SWTD, septal wall thickness in diastole; SWTS, septal wall thickness in systole; LVEDD, left ventricle end-diastolic diameter; LVESD, left ventricle end-systolic diameter; PWTD, posterior wall thickness in diastole; PWTS, posterior wall thickness in systole (data are mean+SD, *P < 0.05 vs. 4 and 8 week CTRL, †P < 0.05 vs. DTR; n = 6 for all groups).

These functional and physiological data were corroborated at the cellular level as cardiomyocyte hypertrophy measured by LV cardiomyocyte diameter was 20% greater in TR animals than CTRL (Fig.1C, P ≤ 0.001), however, following detraining the hypertrophic response to exercise was lost with average cardiomyocyte diameter similar to CTRL (Fig.1C).

Stimulation for exercise-induced new cardiomyocyte and capillary formation is lost upon cessation of training

To directly monitor new cardiomyocyte formation we injected BrdU to CTRL, TR, and DTR animals. TR animals received BrdU during the 4 week training period only to identify cardiomyocytes formed as a result of exercise training, whereas animals in the DTR group were administered BrdU in the 4 weeks following training cessation to track new cardiomyocyte formation during the detraining period only. To determine the normal level of myogenesis, CTRL animals also received BrdU for a 4 week period. Double staining for BrdU/α-sarcomeric actin revealed the presence of small, newly formed, mononucleated, BrdUpos cardiomyocytes in the LV of TR animals (Fig.2A). Comparable with our previous findings (Waring et al. 2014), after 4 weeks of exercise training, ∼7% of cardiomyocytes were BrdUpos (Fig.2B). New cardiomyocyte formation was also detected in CTRL animals, but at a rate significantly lower than in TR rats (Fig.2B, P < 0.001). Upon cessation of training, the stimulus for new cardiomyocyte formation was lost with a similar number of BrdUpos cardiomyocytes observed in the LV of DTR (∼0.4%) and CTRL (∼0.2%) animals (Fig.2B).

Figure 2.

Figure 2

Cardiac myogenesis is induced following a period of intensity-controlled treadmill exercise training but not during detraining. A, Representative image of a small newly formed BrdUpos (green) cardiomyocyte (α-sarcomeric actin; red) in the LV of a TR animal. Nuclei detected by DAPI in blue. B, The % number of BrdUpos cardiomyocytes formed during exercise training and detraining. C, Representative image of a small newly formed Ki67pos (green) cardiomyocyte in the LV of a TR animal. (Inset is ×2 zoom of boxed area). D, The % number of Ki67pos cardiomyocytes formed during exercise training and detraining. E, Total cardiomyocyte number increases with exercise and remains elevated following detraining. *P < 0.05 vs. 4 week and 8 week CTRL, †P < 0.05 vs. DTR. F, BrdUpos cardiomyocyte size following exercise training and detraining. *P < 0.05 vs. CTRL BrdU-negative cardiomyocyte, †P < 0.05 vs. CTRL and DTR BrdU-positive cardiomyocyte. Data are Mean ± SD, n = 6 per group.
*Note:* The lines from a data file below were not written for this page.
-- ==== Sys2Proof/Machine/State.lean ====
section
/-! DEFINITION. The whole state of the part, with the external flash it writes and the queue of commands that wait,
the reasons a step can stop, and the state after reset. -/

namespace Sys2Proof.Machine

/-- The state. `clock` is the exact time in µs since the last reset, the model's own field, from which the
running-time counter and the timestamp counter are read (log entry 1). `flash` is the external flash, an address
that is not listed reading FF (R162). `serviceOut` is the last frame sent on the service link (R177, R188). `pending` is the
queue of commands, first in, first out. -/
structure State where
  clock       : Nat
  runPhase    : RunPhase
  address     : Nat
  cfgdef      : Bool
  config      : Configuration
  source      : ConfigSource
  powerFail   : Bool
  handleLevel : Bool
  acq         : Acquisition
  slide       : Slide
  demand      : Demand
  sharing     : Sharing
  outputs     : Outputs
  line        : Line
  peers       : PeerTable
  recorder    : Recorder
  store       : Store
  service     : ServicePort
  counters    : Counters
  flash       : Memory
  serviceOut  : List Byte
  pending     : List Instr
deriving DecidableEq, Repr

/-- Why a step stops with a fault. The manual stops the part nowhere, so nothing raises a fault (safe). -/
inductive Fault where
deriving DecidableEq, Repr

/-- Why a step is refused. -/
inductive Refusal where
  /-- Raised by exec for a command without a meaning; no arm does (safe). -/
  | notModelled (mnemonic : String)
deriving DecidableEq, Repr

/-- The state after reset, the end of step 3 of R174, of a station strapped to address 1 with CFGDEF set, with its
input levels low and its flash erased: DESIGN CHOICE (log entries 6, 7 and 8). -/
def State.reset : State :=
  { clock := 0, runPhase := .running, address := 1, cfgdef := true, config := defaultConfig, source := .defaultStrap,
    powerFail := false, handleLevel := false,
    acq := resetAcquisition defaultConfig, slide := resetSlide defaultConfig, demand := resetDemand,
    sharing := resetSharing defaultConfig, outputs := resetOutputs defaultConfig,
    line := resetLine defaultConfig 1, peers := resetPeers defaultConfig 1,
    recorder := resetRecorder defaultConfig, store := resetStore, service := resetService,
    counters := zeroCounters, flash := [], serviceOut := [], pending := [] }

end Sys2Proof.Machine
end

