-- ==== Sys2Proof/Machine/DemandOps.lean ====
section
/-! DEFINITION. The demand section (section 2): the station's own demand, the brake modes, entry into EMERGENCY and its
exit, and the emergency setpoint that the output section drives with them (R123, R124). -/

namespace Sys2Proof.Machine

/-! ### The cylinder setpoint (R123, R124) -/

/-- A new BCout driven; a change of more than 10 kPa from the settle reference moves the reference (R124). -/
def Outputs.drive (o : Outputs) (v : Nat) (now : Time) : Outputs :=
  if o.bcOut = v then o
  else if v ≤ o.settleRef + 10 ∧ o.settleRef ≤ v + 10 then { o with bcOut := v }
  else { o with bcOut := v, settleRef := v, settleTime := now }

/-- The emergency setpoint, IND counting as 0 when it carries no value (R123). -/
def emergencyPressure (c : Configuration) (ind : Option Nat) : Nat := max c.pemg (ind.getD 0)

/-- The emergency setpoint driven (R123). -/
def State.driveEmergency (s : State) : State :=
  let v := emergencyPressure s.config s.acq.latestChans.ind.value
  { s with outputs := Outputs.drive { s.outputs with bcSet := 0 } v s.now }

/-! ### The demand of a cycle (R19 to R23) -/

/-- D_bp from the station's own brake pipe (R20). -/
def ownDbp (c : Configuration) (bp : Nat) : Nat :=
  let r := c.bpRef - bp
  if r < c.rmin then 0
  else if r < c.rfull then c.dfull * (r - c.rmin) / (c.rfull - c.rmin)
  else c.dfull

/-- The D values of the eligible peers' last statements (R21, law 11). -/
def eligibleDemands (es : List PeerEntry) (group : Nat) : List Nat :=
  es.filterMap fun e =>
    match e.last with
    | none => none
    | some v => if e.liveInGroup group && !v.demandAssisted then some v.d else none

/-- D_h (R23). -/
def handleDemand (c : Configuration) (h : Nat) : Nat := c.dfull * h / 1000

/-- The demand computed from the brake pipe, the peers and the handle (R19 to R23). -/
def Demand.compute (m : Demand) (c : Configuration) (bp : Option Nat) (peers : List Nat) (h : Nat) : Demand :=
  let dH := handleDemand c h
  match bp with
  | some p =>
    let x := ownDbp c p
    { m with dBp := x, lastOwn := x, assisted := false, dH := dH, d := min 4095 (max x dH) }
  | none =>
    let x := (lowerMedian peers).getD m.lastOwn
    { m with dBp := x, assisted := true, dH := dH, d := min 4095 (max x dH) }

/-- The demand computation of a control cycle (R19). -/
def State.computeDemand (s : State) : State :=
  let peers := eligibleDemands s.peers.entries s.config.group
  { s with demand := s.demand.compute s.config s.acq.latestChans.bp.value peers s.acq.handle.h }

/-! ### Modes (R24, R25) -/

/-- A change of mode with its event record; `more` is what follows the cause (R25). -/
def State.changeMode (s : State) (new : Mode) (cause : EventCause) (more : List Byte) : State :=
  State.logEvent { s with demand := { s.demand with mode := new } } .mode
    (be8 (modeCode s.demand.mode) ++ be8 (modeCode new) ++ be8 (eventCauseCode cause) ++ more)

/-- The mode that R24 gives from D, SD, Ecmd and Fcmd. -/
def cycleMode (d sd ecmd fcmd : Nat) : Mode := if 0 < d ∨ 0 < sd ∨ 0 < ecmd ∨ 0 < fcmd then .service else .released

/-- The mode evaluation that closes a control cycle (R24). -/
def State.evaluateMode (s : State) : State :=
  if s.demand.mode = .emergency then s
  else
    let new := cycleMode s.demand.d s.sharing.sd s.outputs.ecmd s.outputs.fcmd
    if new = s.demand.mode then s else s.changeMode new .cycle []

/-! ### The exit timer (R30) -/

/-- T_exit in µs. -/
def exitTime : Nat := 60000 * 1000

/-- The exit timer after an entry or a restart (R27, R29, R30). -/
def restartedTimer (standstill : Bool) (clock : Nat) : ExitTimer :=
  if standstill then .running (clock + exitTime) else .stopped

/-- The exit timer restarted by a local detection or a notice (R29, R30). -/
def State.restartExit (s : State) : State :=
  { s with demand := { s.demand with exitTimer := restartedTimer s.slide.standstill s.clock } }

/-- A change of the standstill flag at the demand section (R30). -/
def State.standstillChanged (s : State) : State :=
  if s.slide.standstill then (if s.demand.mode = .emergency then s.restartExit else s)
  else { s with demand := { s.demand with exitTimer := .stopped } }

/-! ### Entry into EMERGENCY (R26 to R29) -/

/-- SD, E_t, F_t and U stand at 0 while the mode is EMERGENCY (R27). -/
def Sharing.inEmergency (r : Sharing) : Sharing := { r with sd := 0, et := 0, ft := 0, u := 0 }

/-- Entry into EMERGENCY (R27): the mode, the setpoint, the sharing values, the exit timer and the event record. -/
def State.enterEmergency (s : State) (cause : EventCause) (more : List Byte) : State :=
  let s' := (s.changeMode .emergency cause more).driveEmergency
  State.restartExit { s' with sharing := s'.sharing.inEmergency }

/-- What the local emergency test detects (R26): level before rate; absent when the test is not met. -/
def localDetection (c : Configuration) (bp : Option Nat) (fall : Int) : Option (Detection × Nat) :=
  match bp with
  | none => none
  | some p =>
    if p < c.bpEmerg then some (.level, p)
    else if (c.remerg : Int) ≤ fall then some (.rate, p)
    else none

def detectionEvent : Detection → EventCause
  | .level => .localLevel | .rate => .localRate

/-- The notice sequence begins: the first copy handed over and two more to come (R28). -/
def State.beginNotices (s : State) (cause : Detection) (bp : Nat) : State :=
  State.handUrgent
    { s with demand := { s.demand with
        notice := some { cause := cause, bp := bp }, noticeLeft := 2, repeatDue := some (s.clock + 20000) } }
    .emergencyNotice (emergencyNoticeBytes cause 1 bp)

/-- The trigger EMERGENCY_LOCAL (R26). -/
def localTrigger (cause : Detection) (bp : Nat) (fall : Int) : Message :=
  causeOf .emergencyLocal (be8 (detectionCode cause) ++ be16 bp ++ beInt16 fall)

/-- A local detection (R26). -/
def State.detect (s : State) (cause : Detection) (bp : Nat) (fall : Int) : State :=
  if s.demand.mode = .emergency then s.restartExit
  else
    ((s.enterEmergency (detectionEvent cause) []).deliver (localTrigger cause bp fall)).beginNotices cause bp

/-- The next copy of a running notice sequence (R28). -/
def State.repeatNotice (s : State) : State :=
  match s.demand.notice with
  | none => { s with demand := { s.demand with repeatDue := none, noticeLeft := 0 } }
  | some n =>
    let copy := 4 - s.demand.noticeLeft
    let left := s.demand.noticeLeft - 1
    State.handUrgent
      { s with demand := { s.demand with
          noticeLeft := left
          repeatDue := if left = 0 then none else s.demand.repeatDue.map (· + 20000)
          notice := if left = 0 then none else some n } }
      .emergencyNotice (emergencyNoticeBytes n.cause copy n.bp)

/-- The trigger EMERGENCY_PEER: source address, group, cause and BP (R29). -/
def peerTrigger (f : GoodFrame) : Message :=
  causeOf .emergencyPeer
    (be8 f.source ++ be8 f.group ++ be8 (byteAt f.payload 0 / 16) ++ be16 (be16At f.payload 1))

/-- A received notice at the demand section (R29). -/
def State.takeNotice (s : State) (f : GoodFrame) : State :=
  if s.demand.mode = .emergency then s.restartExit
  else (s.enterEmergency .peer (be8 f.source)).deliver (peerTrigger f)

/-! ### Leaving EMERGENCY (R31, R32) -/

/-- The exit condition of R31 on the latest pressure set. -/
def exitReady (c : Configuration) (bp : PressItem) : Bool :=
  bp.state == .valid && match bp.value with
    | none => false
    | some p => decide (c.bpRef - 20 ≤ p)

/-- The station leaves EMERGENCY (R31). -/
def State.leaveEmergency (s : State) : State :=
  let s' := s.changeMode (if 0 < s.demand.d ∨ 0 < s.sharing.sd then .service else .released) .exit []
  { s' with demand := { s'.demand with exitTimer := .stopped }, outputs := { s'.outputs with fcmd := s.sharing.fx } }

/-- The exit check (R31). -/
def State.exitCheck (s : State) : State :=
  if exitReady s.config s.acq.latestChans.bp then s.leaveEmergency
  else { s with demand := { s.demand with exitTimer := .expired } }

/-- A pressure set arrival at the demand section (R26, R32). -/
def State.demandArrival (s : State) : State :=
  match localDetection s.config s.acq.latestChans.bp.value s.acq.fall with
  | some (cause, bp) => s.detect cause bp s.acq.fall
  | none => if s.demand.exitTimer = .expired then s.exitCheck else s

end Sys2Proof.Machine
end

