/-- ERASE_INCIDENTS empties the directory and keeps the next number (R171, R184); each erase that follows leaves its slot's
line EMPTY, or BAD after a failure, with the retained count raised for a line that was retained (the bytes that a failed
erase leaves come with the command: log entry 22). A slot whose BAD line may still hold a retained record is noted with the
VALID lines of R171, so that R163's count holds after its second failure too; that R171 allows it, and that the count may
pass 48 by it, is the model's reading (log entry 50). After slot 63 the engine enters IDLE and applies the start test (R165):
it takes a slot for the oldest pending entry, or drops every pending entry when none qualifies (R168). -/
def Obligations.EraseIncidentsEmptiesDirectory : Prop :=
  (∀ (dt : Nat) (s : State), s.runPhase = .running → s.service.inProgress = none →
    let u := s.arrival dt
    let rest := s.slide.standstill = true ∧ s.demand.mode = .released
    let busy := s.store.scan ≠ none ∨ s.store.phase ≠ .idle ∨ s.store.job ≠ none ∨ s.recorder.pendingQueue ≠ [] ∨
      s.powerFail = true
    (¬rest → exec (.eraseIncidents dt []) s = .next (u.answers 10 .notStandstill [])) ∧
    (rest → busy → exec (.eraseIncidents dt []) s = .next (u.answers 10 .busy [])) ∧
    (rest → ¬busy → exec (.eraseIncidents dt []) s = .next (State.answers
      { u with store := { s.store with
          noted := (List.range' 1 63).filter fun k => (s.store.lineOf k).isRetained || s.store.mayHold.contains k
          mayHold := []
          lines := List.replicate 63 .empty, retained := 0, lastWritten := none, phase := .erasingAll,
          eraseNext := some 1, requests := s.store.requests ++ [.eraseAll 1] } } 10 .ok []))) ∧
  ∀ (dt k : Nat) (r : FlashResult) (s : State), s.runPhase = .running → s.store.inFlight = some (.eraseAll k) →
    let flash : Memory := match r with
      | .ok => s.flash.clear (65536 * k) 65536
      | .failed left => overlay s.flash (65536 * k) 65536 left
    let st : Store := { s.store with
      inFlight := none
      lines := if r = .ok then s.store.lines else s.store.lines.set (k - 1) .bad
      retained := s.store.retained + (if r ≠ .ok ∧ k ∈ s.store.noted then 1 else 0)
      mayHold := if r ≠ .ok ∧ k ∈ s.store.noted then s.store.mayHold ++ [k] else s.store.mayHold }
    let ended : Store := { st with phase := .idle, eraseNext := none, noted := [] }
    let starts := s.recorder.pendingQueue ≠ [] ∧ s.store.scan = none ∧ s.store.job = none ∧ s.powerFail = false
    (k < 63 → exec (.eraseAllCompletion dt r) s = .next
      { s.advance dt with
        flash := flash
        store := { st with eraseNext := some (k + 1), requests := s.store.requests ++ [.eraseAll (k + 1)] } }) ∧
    (63 ≤ k → ¬starts →
      exec (.eraseAllCompletion dt r) s = .next { s.advance dt with flash := flash, store := ended }) ∧
    (63 ≤ k → starts → ended.chooseTarget (s.store.lastWritten.getD 0) = none →
      ∃ t, exec (.eraseAllCompletion dt r) s = .next t ∧ t.SameButMessages { s.advance dt with flash := flash } ∧
        t.line = s.line ∧ t.store = ended ∧ t.recorder.pendingQueue = [] ∧
        t.counters.incidentsLost = countedOnce^[s.recorder.pendingQueue.length] s.counters.incidentsLost ∧
        ∀ e, s.recorder.pendingQueue = [e] →
          s.recorder.RoundAfter (e.frozen.flatMap FrozenList.blocks) false t.recorder) ∧
    ∀ slot, 63 ≤ k → starts → ended.chooseTarget (s.store.lastWritten.getD 0) = some slot →
      exec (.eraseAllCompletion dt r) s = .next
        { s.advance dt with
          flash := flash
          store := { ended with
            phase := .erasing
            job := some { target := slot, attempt := 1, position := 0, cleanup := false, retained := false }
            requests := s.store.requests ++ [.eraseTarget slot] } }
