/-! ### setLine -/

@[simp] theorem State.setLine_clock (s : State) (new : LineState) (cause : EventCause) :
    (s.setLine new cause).clock = s.clock := by
  simp only [State.setLine, State.logEvent]
@[simp] theorem State.setLine_runPhase (s : State) (new : LineState) (cause : EventCause) :
    (s.setLine new cause).runPhase = s.runPhase := by
  simp only [State.setLine, State.logEvent]
@[simp] theorem State.setLine_address (s : State) (new : LineState) (cause : EventCause) :
    (s.setLine new cause).address = s.address := by
  simp only [State.setLine, State.logEvent]
@[simp] theorem State.setLine_cfgdef (s : State) (new : LineState) (cause : EventCause) :
    (s.setLine new cause).cfgdef = s.cfgdef := by
  simp only [State.setLine, State.logEvent]
@[simp] theorem State.setLine_config (s : State) (new : LineState) (cause : EventCause) :
    (s.setLine new cause).config = s.config := by
  simp only [State.setLine, State.logEvent]
@[simp] theorem State.setLine_source (s : State) (new : LineState) (cause : EventCause) :
    (s.setLine new cause).source = s.source := by
  simp only [State.setLine, State.logEvent]
@[simp] theorem State.setLine_powerFail (s : State) (new : LineState) (cause : EventCause) :
    (s.setLine new cause).powerFail = s.powerFail := by
  simp only [State.setLine, State.logEvent]
@[simp] theorem State.setLine_handleLevel (s : State) (new : LineState) (cause : EventCause) :
    (s.setLine new cause).handleLevel = s.handleLevel := by
  simp only [State.setLine, State.logEvent]
@[simp] theorem State.setLine_acq (s : State) (new : LineState) (cause : EventCause) :
    (s.setLine new cause).acq = s.acq := by
  simp only [State.setLine, State.logEvent]
@[simp] theorem State.setLine_slide (s : State) (new : LineState) (cause : EventCause) :
    (s.setLine new cause).slide = s.slide := by
  simp only [State.setLine, State.logEvent]
@[simp] theorem State.setLine_demand (s : State) (new : LineState) (cause : EventCause) :
    (s.setLine new cause).demand = s.demand := by
  simp only [State.setLine, State.logEvent]
@[simp] theorem State.setLine_sharing (s : State) (new : LineState) (cause : EventCause) :
    (s.setLine new cause).sharing = s.sharing := by
  simp only [State.setLine, State.logEvent]
@[simp] theorem State.setLine_outputs (s : State) (new : LineState) (cause : EventCause) :
    (s.setLine new cause).outputs = s.outputs := by
  simp only [State.setLine, State.logEvent]
@[simp] theorem State.setLine_line (s : State) (new : LineState) (cause : EventCause) :
    (s.setLine new cause).line = { s.line with state := new } := by
  simp only [State.setLine, State.logEvent]
@[simp] theorem State.setLine_peers (s : State) (new : LineState) (cause : EventCause) :
    (s.setLine new cause).peers = s.peers := by
  simp only [State.setLine, State.logEvent]
@[simp] theorem State.setLine_store (s : State) (new : LineState) (cause : EventCause) :
    (s.setLine new cause).store = s.store := by
  simp only [State.setLine, State.logEvent]
@[simp] theorem State.setLine_service (s : State) (new : LineState) (cause : EventCause) :
    (s.setLine new cause).service = s.service := by
  simp only [State.setLine, State.logEvent]
@[simp] theorem State.setLine_counters (s : State) (new : LineState) (cause : EventCause) :
    (s.setLine new cause).counters = s.counters := by
  simp only [State.setLine, State.logEvent]
@[simp] theorem State.setLine_flash (s : State) (new : LineState) (cause : EventCause) :
    (s.setLine new cause).flash = s.flash := by
  simp only [State.setLine, State.logEvent]
@[simp] theorem State.setLine_serviceOut (s : State) (new : LineState) (cause : EventCause) :
    (s.setLine new cause).serviceOut = s.serviceOut := by
  simp only [State.setLine, State.logEvent]
@[simp] theorem State.setLine_pending (s : State) (new : LineState) (cause : EventCause) :
    (s.setLine new cause).pending = s.pending := by
  simp only [State.setLine, State.logEvent]
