-- ==== Sys2Proof/Laws/Receiver.lean ====
section
/-! SUPPORT. What the receiver of the service link can do (R176): one lemma for each of its operations. -/

namespace Sys2Proof.Machine

/-- One byte at a hunting receiver: it begins a request or is skipped, and nothing is found. -/
theorem Receiver.take_hunting (time : Nat) (b : LinkByte) :
    Receiver.hunting.take time b =
      (if b.framing = false ∧ b.value = startByte then .assembling [] time else .hunting, .nothing) := rfl

/-- One byte at an assembling receiver: a framing error discards the request; otherwise the byte joins it, and a request
that is whole leaves the receiver hunting and is checked. -/
theorem Receiver.take_assembling (got : List Byte) (start time : Nat) (b : LinkByte) :
    b.framing = true ∧ (Receiver.assembling got start).take time b = (.hunting, .discard) ∨
    b.framing = false ∧ requestWhole (got ++ [b.value]) = true ∧
      (Receiver.assembling got start).take time b = (.hunting, checkRequest (got ++ [b.value])) ∨
    b.framing = false ∧ requestWhole (got ++ [b.value]) = false ∧
      (Receiver.assembling got start).take time b = (.assembling (got ++ [b.value]) start, .nothing) := by
  cases hf : b.framing <;> cases hw : requestWhole (got ++ [b.value]) <;> simp [Receiver.take, hf, hw]

/-- A whole request arrives with its command code and payload when its CRC is good, and is discarded otherwise. -/
theorem checkRequest_cases (bs : List Byte) :
    crcGood bs = true ∧ checkRequest bs = .request (bs.getD 0 0) ((bs.drop 2).take (byteAt bs 1)) ∨
    crcGood bs = false ∧ checkRequest bs = .discard := by
  cases h : crcGood bs <;> simp [checkRequest, h]

@[simp] theorem Receiver.expire_hunting (ended : Nat → Bool) :
    Receiver.hunting.expire ended = (.hunting, .nothing) := rfl

/-- A request expires when its 50 ms have ended, and stands otherwise. -/
theorem Receiver.expire_assembling (got : List Byte) (start : Nat) (ended : Nat → Bool) :
    (Receiver.assembling got start).expire ended =
      if ended (start + requestTime) then (.hunting, .discard) else (.assembling got start, .nothing) := rfl

@[simp] theorem State.setReceiver_nothing (s : State) (r : Receiver) :
    s.setReceiver (r, .nothing) = { s with service := { s.service with receiver := r } } := rfl
@[simp] theorem State.setReceiver_discard (s : State) (r : Receiver) :
    s.setReceiver (r, .discard) = State.bump { s with service := { s.service with receiver := r } } .serviceErrors := rfl
@[simp] theorem State.setReceiver_request (s : State) (r : Receiver) (code : Byte) (payload : List Byte) :
    s.setReceiver (r, .request code payload) =
      State.takeRequest { s with service := { s.service with receiver := r } } code payload := rfl
@[simp] theorem State.hearBytes_nil (s : State) : s.hearBytes [] = s := rfl
@[simp] theorem State.hearBytes_cons (s : State) (b : LinkByte) (bs : List LinkByte) :
    s.hearBytes (b :: bs) = (s.event b.wait fun s => s.hearByte b).hearBytes bs := rfl
@[simp] theorem heardTime_nil : heardTime [] = 0 := rfl
@[simp] theorem heardTime_cons (b : LinkByte) (bs : List LinkByte) :
    heardTime (b :: bs) = b.wait + heardTime bs := rfl

/-- Bytes heard in two stretches. -/
theorem State.hearBytes_append (s : State) (as bs : List LinkByte) :
    s.hearBytes (as ++ bs) = (s.hearBytes as).hearBytes bs := by
  induction as generalizing s with
  | nil => rfl
  | cons a as ih => exact ih _

/-- A byte at a hunting receiver changes the receiver alone. -/
theorem State.hearByte_hunting (s : State) (b : LinkByte) (h : s.service.receiver = .hunting) :
    s.hearByte b = { s with service := { s.service with
      receiver := if b.framing = false ∧ b.value = startByte then .assembling [] s.clock else .hunting } } := by
  unfold State.hearByte
  rw [h, Receiver.expire_hunting, State.setReceiver_nothing]
  rfl

/-- Where no request is being assembled, the end of 50 ms changes nothing. -/
theorem State.timeOut_hunting (s : State) (h : s.service.receiver = .hunting) : s.timeOut = s := by
  unfold State.timeOut
  rw [h, Receiver.expire_hunting, State.setReceiver_nothing]
  rw [← h]

/-- What an unknown code asks for. -/
theorem State.takeRequest_unknown (s : State) (code : Byte) (p : List Byte) (h : unknownCode code = true) :
    s.takeRequest code p = s.takeUnknown code := by
  unfold State.takeRequest
  split <;> simp_all [unknownCode]

/-- An arriving request does at its arrival what the row of its command does (R177). -/
theorem exec_request (c : Instr) (dt : Nat) (code : Byte) (p : List Byte) (s : State)
    (h : requestOf c = some (dt, code, p)) : exec c s = .next (s.event dt fun s => s.takeRequest code p) := by
  cases c
  case unknownCommand =>
    simp only [requestOf, Option.ite_none_right_eq_some, Option.some.injEq, Prod.mk.injEq] at h
    obtain ⟨hc, rfl, rfl, rfl⟩ := h
    simp only [exec, execUnknownCommand, State.eventIf, hc, if_true, State.takeRequest_unknown]
  all_goals first
    | (simp [requestOf] at h; done)
    | (simp only [requestOf, Option.some.injEq, Prod.mk.injEq] at h; obtain ⟨rfl, rfl, rfl⟩ := h; rfl)

end Sys2Proof.Machine
end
Exercise-induced new cardiomyocyte formation was further confirmed by the presence of a subpopulation of cycling (Ki67pos) cardiomyocytes (Fig.2C–D), with a significantly higher incidence in the LV of TR animals (∼2%, P < 0.001). Corroborating the BrdU data, detraining of the animals did not lead to an increase in new cycling Ki67pos cardiomyocyte formation, with DTR animals (∼0.2%) having a similar percentage of Ki67pos cardiomyocytes as CTRL (∼0.1%; Fig.2D). BrdU labeling in vivo provided an accumulative measure of new cardiomyocyte formation over the exercise training and then the detraining protocol, whereas the Ki67pos cardiomyocytes are those that were still or had recently been in the cell cycle just prior to sacrifice. Therefore, it is not surprising that the number of BrdUpos cardiomyocytes is higher than that of Ki67pos cardiomyocytes.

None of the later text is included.